GIVEN DATA
++++

theorem keeps_writeChn (d : Dev) (data : Word) (x2 : Nat) :
    KeepsOk [.chn] d (d.writeChn data x2) := by
  unfold Dev.writeChn
  split
  · extract_lets w1 b2 c3
    clear_value w1
    clear_value c3
    refine keepsOk_store fun w4 => ?_
    exact keeps_set keeps_refl fun p => by cases p <;> first | exact .inl rfl | exact .inr rfl | exact .inr ⟨rfl, rfl⟩ | exact .inr ⟨rfl, rfl, rfl, rfl, rfl, rfl, rfl⟩
  · extract_lets w5 b6 c7
    clear_value w5
    clear_value c7
    refine keepsOk_store fun w8 => ?_
    exact keeps_set keeps_refl fun p => by cases p <;> first | exact .inl rfl | exact .inr rfl | exact .inr ⟨rfl, rfl⟩ | exact .inr ⟨rfl, rfl, rfl, rfl, rfl, rfl, rfl⟩
  · refine keepsOk_ok ?_
    exact keeps_set keeps_refl fun p => by cases p <;> first | exact .inl rfl | exact .inr rfl | exact .inr ⟨rfl, rfl⟩ | exact .inr ⟨rfl, rfl, rfl, rfl, rfl, rfl, rfl⟩
  · refine keepsOk_ok ?_
    exact keeps_set keeps_refl fun p => by cases p <;> first | exact .inl rfl | exact .inr rfl | exact .inr ⟨rfl, rfl⟩ | exact .inr ⟨rfl, rfl, rfl, rfl, rfl, rfl, rfl⟩
  · exact keepsOk_error

theorem keeps_setSenCfg (d : Dev) (w : Word) :
    Keeps [.sen] d (d.setSenCfg w) := by
  unfold Dev.setSenCfg
  exact keeps_set keeps_refl fun p => by cases p <;> first | exact .inl rfl | exact .inr rfl | exact .inr ⟨rfl, rfl⟩ | exact .inr ⟨rfl, rfl, rfl, rfl, rfl, rfl, rfl⟩

theorem keeps_storeGain (d : Dev) (data : Word) (i : Fin 4) :
    KeepsOk [.sen] d (d.storeGain data i) := by
  unfold Dev.storeGain
  refine keepsOk_store fun w1 => ?_
  exact keeps_set keeps_refl fun p => by cases p <;> first | exact .inl rfl | exact .inr rfl | exact .inr ⟨rfl, rfl⟩ | exact .inr ⟨rfl, rfl, rfl, rfl, rfl, rfl, rfl⟩

theorem keeps_storeOfs (d : Dev) (data : Word) (i : Fin 4) :
    KeepsOk [.sen] d (d.storeOfs data i) := by
  unfold Dev.storeOfs
  refine keepsOk_store fun w1 => ?_
  exact keeps_set keeps_refl fun p => by cases p <;> first | exact .inl rfl | exact .inr rfl | exact .inr ⟨rfl, rfl⟩ | exact .inr ⟨rfl, rfl, rfl, rfl, rfl, rfl, rfl⟩

theorem keeps_writeSen (d : Dev) (data : Word) (x2 : Nat) :
    KeepsOk [.sen] d (d.writeSen data x2) := by
  unfold Dev.writeSen
  split
  · refine keepsOk_store fun w1 => ?_
    exact keeps_mono (keeps_setSenCfg _ _) rfl
  · refine keepsOk_ok ?_
    exact keeps_set keeps_refl fun p => by cases p <;> first | exact .inl rfl | exact .inr rfl | exact .inr ⟨rfl, rfl⟩ | exact .inr ⟨rfl, rfl, rfl, rfl, rfl, rfl, rfl⟩
  · refine keepsOk_store fun w2 => ?_
    exact keeps_set keeps_refl fun p => by cases p <;> first | exact .inl rfl | exact .inr rfl | exact .inr ⟨rfl, rfl⟩ | exact .inr ⟨rfl, rfl, rfl, rfl, rfl, rfl, rfl⟩
  · refine keepsOk_store fun w3 => ?_
    exact keeps_set keeps_refl fun p => by cases p <;> first | exact .inl rfl | exact .inr rfl | exact .inr ⟨rfl, rfl⟩ | exact .inr ⟨rfl, rfl, rfl, rfl, rfl, rfl, rfl⟩
  · exact keepsOk_mono (keeps_storeGain _ _ _) rfl
  · exact keepsOk_mono (keeps_storeGain _ _ _) rfl
  · exact keepsOk_mono (keeps_storeGain _ _ _) rfl
  · exact keepsOk_mono (keeps_storeGain _ _ _) rfl
  · exact keepsOk_mono (keeps_storeOfs _ _ _) rfl
  · exact keepsOk_mono (keeps_storeOfs _ _ _) rfl
  · exact keepsOk_mono (keeps_storeOfs _ _ _) rfl
  · exact keepsOk_mono (keeps_storeOfs _ _ _) rfl
  · refine keepsOk_store fun w4 => ?_
    exact keeps_set keeps_refl fun p => by cases p <;> first | exact .inl rfl | exact .inr rfl | exact .inr ⟨rfl, rfl⟩ | exact .inr ⟨rfl, rfl, rfl, rfl, rfl, rfl, rfl⟩
  · refine keepsOk_store fun w5 => ?_
    exact keeps_set keeps_refl fun p => by cases p <;> first | exact .inl rfl | exact .inr rfl | exact .inr ⟨rfl, rfl⟩ | exact .inr ⟨rfl, rfl, rfl, rfl, rfl, rfl, rfl⟩
  · refine keepsOk_store fun w6 => ?_
    exact keeps_set keeps_refl fun p => by cases p <;> first | exact .inl rfl | exact .inr rfl | exact .inr ⟨rfl, rfl⟩ | exact .inr ⟨rfl, rfl, rfl, rfl, rfl, rfl, rfl⟩
  · refine keepsOk_ok ?_
    refine keeps_ite (fun _ => ?_) fun _ => ?_
    · exact keeps_set keeps_refl fun p => by cases p <;> first | exact .inl rfl | exact .inr rfl | exact .inr ⟨rfl, rfl⟩ | exact .inr ⟨rfl, rfl, rfl, rfl, rfl, rfl, rfl⟩
    · exact keeps_refl
  · exact keepsOk_error

theorem keeps_writeEst (d : Dev) (data : Word) (x2 : Nat) :
    KeepsOk [.est] d (d.writeEst data x2) := by
  unfold Dev.writeEst
  split
  · refine keepsOk_store fun w1 => ?_
    exact keeps_set keeps_refl fun p => by cases p <;> first | exact .inl rfl | exact .inr rfl | exact .inr ⟨rfl, rfl⟩ | exact .inr ⟨rfl, rfl, rfl, rfl, rfl, rfl, rfl⟩
  · refine keepsOk_store fun w2 => ?_
    exact keeps_set keeps_refl fun p => by cases p <;> first | exact .inl rfl | exact .inr rfl | exact .inr ⟨rfl, rfl⟩ | exact .inr ⟨rfl, rfl, rfl, rfl, rfl, rfl, rfl⟩
  · refine keepsOk_ok ?_
    exact keeps_set keeps_refl fun p => by cases p <;> first | exact .inl rfl | exact .inr rfl | exact .inr ⟨rfl, rfl⟩ | exact .inr ⟨rfl, rfl, rfl, rfl, rfl, rfl, rfl⟩
  · refine keepsOk_ok ?_
    exact keeps_set keeps_refl fun p => by cases p <;> first | exact .inl rfl | exact .inr rfl | exact .inr ⟨rfl, rfl⟩ | exact .inr ⟨rfl, rfl, rfl, rfl, rfl, rfl, rfl⟩
  · exact keepsOk_error

theorem keeps_writeLim (d : Dev) (data : Word) (x2 : Nat) :
    KeepsOk [.lim] d (d.writeLim data x2) := by
  unfold Dev.writeLim
  split
  · refine keepsOk_store fun w1 => ?_
    exact keeps_set keeps_refl fun p => by cases p <;> first | exact .inl rfl | exact .inr rfl | exact .inr ⟨rfl, rfl⟩ | exact .inr ⟨rfl, rfl, rfl, rfl, rfl, rfl, rfl⟩
  · refine keepsOk_store fun w2 => ?_
    exact keeps_set keeps_refl fun p => by cases p <;> first | exact .inl rfl | exact .inr rfl | exact .inr ⟨rfl, rfl⟩ | exact .inr ⟨rfl, rfl, rfl, rfl, rfl, rfl, rfl⟩
  · refine keepsOk_ok ?_
    exact keeps_set keeps_refl fun p => by cases p <;> first | exact .inl rfl | exact .inr rfl | exact .inr ⟨rfl, rfl⟩ | exact .inr ⟨rfl, rfl, rfl, rfl, rfl, rfl, rfl⟩
  · refine keepsOk_ok ?_
    refine keeps_ite (fun _ => ?_) fun _ => ?_
    · exact keeps_set keeps_refl fun p => by cases p <;> first | exact .inl rfl | exact .inr rfl | exact .inr ⟨rfl, rfl⟩ | exact .inr ⟨rfl, rfl, rfl, rfl, rfl, rfl, rfl⟩
    · exact keeps_refl
  · exact keepsOk_error

theorem keeps_clearRevoked (d : Dev) :
    Keeps [.pwr] d (d.clearRevoked) := by
  unfold Dev.clearRevoked
  exact keeps_set keeps_refl fun p => by cases p <;> first | exact .inl rfl | exact .inr rfl | exact .inr ⟨rfl, rfl⟩ | exact .inr ⟨rfl, rfl, rfl, rfl, rfl, rfl, rfl⟩

theorem keeps_newContactors (d : Dev) (data : Word) :
    KeepsOk [.coil] d (d.newContactors data) := by
  unfold Dev.newContactors
  refine keepsOk_ite (fun _ => ?_) fun _ => ?_
  · refine keepsOk_ok ?_
    refine keeps_foldl ?_ fun d1 x2 => ?_
    · exact keeps_refl
    · refine keeps_ite (fun _ => ?_) fun _ => ?_
      · exact keeps_mono (keeps_setCoil _ _ _) rfl
      · exact keeps_refl
  · exact keepsOk_error

theorem keeps_storeGdrv (d : Dev) (data : Word) (i : Fin 6) :
    KeepsOk [.pwr] d (d.storeGdrv data i) := by
  unfold Dev.storeGdrv
  refine keepsOk_store fun w1 => ?_
  extract_lets starts2 b3
  clear_value starts2
  exact keeps_set keeps_refl fun p => by cases p <;> first | exact .inl rfl | exact .inr rfl | exact .inr ⟨rfl, rfl⟩ | exact .inr ⟨rfl, rfl, rfl, rfl, rfl, rfl, rfl⟩

theorem keeps_storeVds (d : Dev) (data : Word) (i : Fin 6) :
    KeepsOk [.pwr] d (d.storeVds data i) := by
  unfold Dev.storeVds
  refine keepsOk_store fun w1 => ?_
  exact keeps_set keeps_refl fun p => by cases p <;> first | exact .inl rfl | exact .inr rfl | exact .inr ⟨rfl, rfl⟩ | exact .inr ⟨rfl, rfl, rfl, rfl, rfl, rfl, rfl⟩

theorem keeps_storeKcur (d : Dev) (data : Word) (i : Fin 4) :
    KeepsOk [.pwr] d (d.storeKcur data i) := by
  unfold Dev.storeKcur
  refine keepsOk_store fun w1 => ?_
  exact keeps_set keeps_refl fun p => by cases p <;> first | exact .inl rfl | exact .inr rfl | exact .inr ⟨rfl, rfl⟩ | exact .inr ⟨rfl, rfl, rfl, rfl, rfl, rfl, rfl⟩

theorem keeps_writePwr (d : Dev) (data : Word) (x2 : Nat) :
    KeepsOk [.coil, .pwr] d (d.writePwr data x2) := by
  unfold Dev.writePwr
  split
  · refine keepsOk_ok ?_
    refine keeps_ite (fun _ => ?_) fun _ => ?_
    · exact keeps_mono (keeps_clearRevoked _) rfl
    · exact keeps_refl
  · refine keepsOk_store fun w1 => ?_
    exact keeps_set keeps_refl fun p => by cases p <;> first | exact .inl rfl | exact .inr rfl | exact .inr ⟨rfl, rfl⟩ | exact .inr ⟨rfl, rfl, rfl, rfl, rfl, rfl, rfl⟩
  · refine keepsOk_store fun w2 => ?_
    exact keeps_set keeps_refl fun p => by cases p <;> first | exact .inl rfl | exact .inr rfl | exact .inr ⟨rfl, rfl⟩ | exact .inr ⟨rfl, rfl, rfl, rfl, rfl, rfl, rfl⟩
  · refine keepsOk_store fun w3 => ?_
    exact keeps_set keeps_refl fun p => by cases p <;> first | exact .inl rfl | exact .inr rfl | exact .inr ⟨rfl, rfl⟩ | exact .inr ⟨rfl, rfl, rfl, rfl, rfl, rfl, rfl⟩
  · refine keepsOk_store fun w4 => ?_
    exact keeps_set keeps_refl fun p => by cases p <;> first | exact .inl rfl | exact .inr rfl | exact .inr ⟨rfl, rfl⟩ | exact .inr ⟨rfl, rfl, rfl, rfl, rfl, rfl, rfl⟩
  · exact keepsOk_mono (keeps_storeGdrv _ _ _) rfl
  · exact keepsOk_mono (keeps_storeGdrv _ _ _) rfl
  · exact keepsOk_mono (keeps_storeGdrv _ _ _) rfl
  · exact keepsOk_mono (keeps_storeGdrv _ _ _) rfl
  · exact keepsOk_mono (keeps_storeGdrv _ _ _) rfl
  · exact keepsOk_mono (keeps_storeGdrv _ _ _) rfl
  · exact keepsOk_mono (keeps_storeVds _ _ _) rfl
  · exact keepsOk_mono (keeps_storeVds _ _ _) rfl
  · exact keepsOk_mono (keeps_storeVds _ _ _) rfl
  · exact keepsOk_mono (keeps_storeVds _ _ _) rfl
  · exact keepsOk_mono (keeps_storeVds _ _ _) rfl
  · exact keepsOk_mono (keeps_storeVds _ _ _) rfl
  · refine keepsOk_store fun w5 => ?_
    exact keeps_set keeps_refl fun p => by cases p <;> first | exact .inl rfl | exact .inr rfl | exact .inr ⟨rfl, rfl⟩ | exact .inr ⟨rfl, rfl, rfl, rfl, rfl, rfl, rfl⟩
  · refine keepsOk_ok ?_
    refine keeps_ite (fun _ => ?_) fun _ => ?_
    · exact keeps_set keeps_refl fun p => by cases p <;> first | exact .inl rfl | exact .inr rfl | exact .inr ⟨rfl, rfl⟩ | exact .inr ⟨rfl, rfl, rfl, rfl, rfl, rfl, rfl⟩
    · exact keeps_refl
  · exact keepsOk_mono (keeps_storeKcur _ _ _) rfl
  · exact keepsOk_mono (keeps_storeKcur _ _ _) rfl
  · exact keepsOk_mono (keeps_storeKcur _ _ _) rfl
  · exact keepsOk_mono (keeps_storeKcur _ _ _) rfl
  · refine keepsOk_store fun w6 => ?_
    exact keeps_set keeps_refl fun p => by cases p <;> first | exact .inl rfl | exact .inr rfl | exact .inr ⟨rfl, rfl⟩ | exact .inr ⟨rfl, rfl, rfl, rfl, rfl, rfl, rfl⟩
  · exact keepsOk_mono (keeps_newContactors _ _) rfl
  · exact keepsOk_error

theorem keeps_writeSaf (d : Dev) (data : Word) (x2 : Nat) :
    KeepsOk [.saf] d (d.writeSaf data x2) := by
  unfold Dev.writeSaf
  split
  · refine keepsOk_store fun w1 => ?_
    exact keeps_set keeps_refl fun p => by cases p <;> first | exact .inl rfl | exact .inr rfl | exact .inr ⟨rfl, rfl⟩ | exact .inr ⟨rfl, rfl, rfl, rfl, rfl, rfl, rfl⟩
  · refine keepsOk_ok ?_
    exact keeps_set keeps_refl fun p => by cases p <;> first | exact .inl rfl | exact .inr rfl | exact .inr ⟨rfl, rfl⟩ | exact .inr ⟨rfl, rfl, rfl, rfl, rfl, rfl, rfl⟩
  · refine keepsOk_ok ?_
    refine keeps_ite (fun _ => ?_) fun _ => ?_
    · exact keeps_set keeps_refl fun p => by cases p <;> first | exact .inl rfl | exact .inr rfl | exact .inr ⟨rfl, rfl⟩ | exact .inr ⟨rfl, rfl, rfl, rfl, rfl, rfl, rfl⟩
    · exact keeps_refl
  · exact keepsOk_error

theorem keeps_storeTag (d : Dev) (data : Word) (k : Fin 6) :
    KeepsOk [.tol] d (d.storeTag data k) := by
  unfold Dev.storeTag
  refine keepsOk_ite (fun _ => ?_) fun _ => ?_
  · exact keepsOk_error
  · refine keepsOk_ok ?_
    exact keeps_set keeps_refl fun p => by cases p <;> first | exact .inl rfl | exact .inr rfl | exact .inr ⟨rfl, rfl⟩ | exact .inr ⟨rfl, rfl, rfl, rfl, rfl, rfl, rfl⟩

theorem keeps_storeSealed (d : Dev) (addr : Nat) (old : Word) (data : Word) (rws : Word) (rw : Word) (inRange : Bool) (set : Word → Toll → Toll) :
    KeepsOk [.doms, .tol, .lgr, .dep, .mem, .copies] d (d.storeSealed addr old data rws rw inRange set) := by
  unfold Dev.storeSealed
  extract_lets new1
  clear_value new1
  refine keepsOk_ite (fun _ => ?_) fun _ => ?_
  · exact keepsOk_error
  · refine keepsOk_ite (fun _ => ?_) fun _ => ?_
    · refine keepsOk_ok ?_
      exact keeps_set keeps_refl fun p => by cases p <;> first | exact .inl rfl | exact .inr rfl | exact .inr ⟨rfl, rfl⟩ | exact .inr ⟨rfl, rfl, rfl, rfl, rfl, rfl, rfl⟩
    · refine keepsOk_ite (fun _ => ?_) fun _ => ?_
      · refine keepsOk_ok ?_
        exact keeps_mono (keeps_changeSealed _ _ _ _ _) rfl
      · exact keepsOk_error

theorem keeps_writeTol (d : Dev) (data : Word) (x2 : Nat) :
    KeepsOk [.doms, .tol, .lgr, .dep, .mem, .copies] d (d.writeTol data x2) := by
  unfold Dev.writeTol
  split
  · refine keepsOk_ok ?_
    exact keeps_set keeps_refl fun p => by cases p <;> first | exact .inl rfl | exact .inr rfl | exact .inr ⟨rfl, rfl⟩ | exact .inr ⟨rfl, rfl, rfl, rfl, rfl, rfl, rfl⟩
  · exact keepsOk_mono (keeps_storeTag _ _ _) rfl
  · exact keepsOk_mono (keeps_storeTag _ _ _) rfl
  · exact keepsOk_mono (keeps_storeTag _ _ _) rfl
  · exact keepsOk_mono (keeps_storeTag _ _ _) rfl
  · exact keepsOk_mono (keeps_storeTag _ _ _) rfl
  · exact keepsOk_mono (keeps_storeTag _ _ _) rfl
  · exact keepsOk_mono (keeps_storeSealed _ _ _ _ _ _ _ _) rfl
  · exact keepsOk_mono (keeps_storeSealed _ _ _ _ _ _ _ _) rfl
  · exact keepsOk_mono (keeps_storeSealed _ _ _ _ _ _ _ _) rfl
  · exact keepsOk_mono (keeps_storeSealed _ _ _ _ _ _ _ _) rfl
  · exact keepsOk_mono (keeps_storeSealed _ _ _ _ _ _ _ _) rfl
  · exact keepsOk_mono (keeps_storeSealed _ _ _ _ _ _ _ _) rfl
  · exact keepsOk_mono (keeps_storeSealed _ _ _ _ _ _ _ _) rfl
  · refine keepsOk_store fun w1 => ?_
    exact keeps_set keeps_refl fun p => by cases p <;> first | exact .inl rfl | exact .inr rfl | exact .inr ⟨rfl, rfl⟩ | exact .inr ⟨rfl, rfl, rfl, rfl, rfl, rfl, rfl⟩
  · refine keepsOk_ok ?_
    exact keeps_set keeps_refl fun p => by cases p <;> first | exact .inl rfl | exact .inr rfl | exact .inr ⟨rfl, rfl⟩ | exact .inr ⟨rfl, rfl, rfl, rfl, rfl, rfl, rfl⟩
  · exact keepsOk_error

++++

ABOUT THIS TASK
Given the data above, transcribe exactly the lines from the one containing "KeepsOk [.lim] d" down to the one containing "unfold Dev.clearRevoked", and no others.

TASK SOLUTION
    KeepsOk [.lim] d (d.writeLim data x2) := by
  unfold Dev.writeLim
  split
  · refine keepsOk_store fun w1 => ?_
    exact keeps_set keeps_refl fun p => by cases p <;> first | exact .inl rfl | exact .inr rfl | exact .inr ⟨rfl, rfl⟩ | exact .inr ⟨rfl, rfl, rfl, rfl, rfl, rfl, rfl⟩
  · refine keepsOk_store fun w2 => ?_
    exact keeps_set keeps_refl fun p => by cases p <;> first | exact .inl rfl | exact .inr rfl | exact .inr ⟨rfl, rfl⟩ | exact .inr ⟨rfl, rfl, rfl, rfl, rfl, rfl, rfl⟩
  · refine keepsOk_ok ?_
    exact keeps_set keeps_refl fun p => by cases p <;> first | exact .inl rfl | exact .inr rfl | exact .inr ⟨rfl, rfl⟩ | exact .inr ⟨rfl, rfl, rfl, rfl, rfl, rfl, rfl⟩
  · refine keepsOk_ok ?_
    refine keeps_ite (fun _ => ?_) fun _ => ?_
    · exact keeps_set keeps_refl fun p => by cases p <;> first | exact .inl rfl | exact .inr rfl | exact .inr ⟨rfl, rfl⟩ | exact .inr ⟨rfl, rfl, rfl, rfl, rfl, rfl, rfl⟩
    · exact keeps_refl
  · exact keepsOk_error

theorem keeps_clearRevoked (d : Dev) :
    Keeps [.pwr] d (d.clearRevoked) := by
  unfold Dev.clearRevoked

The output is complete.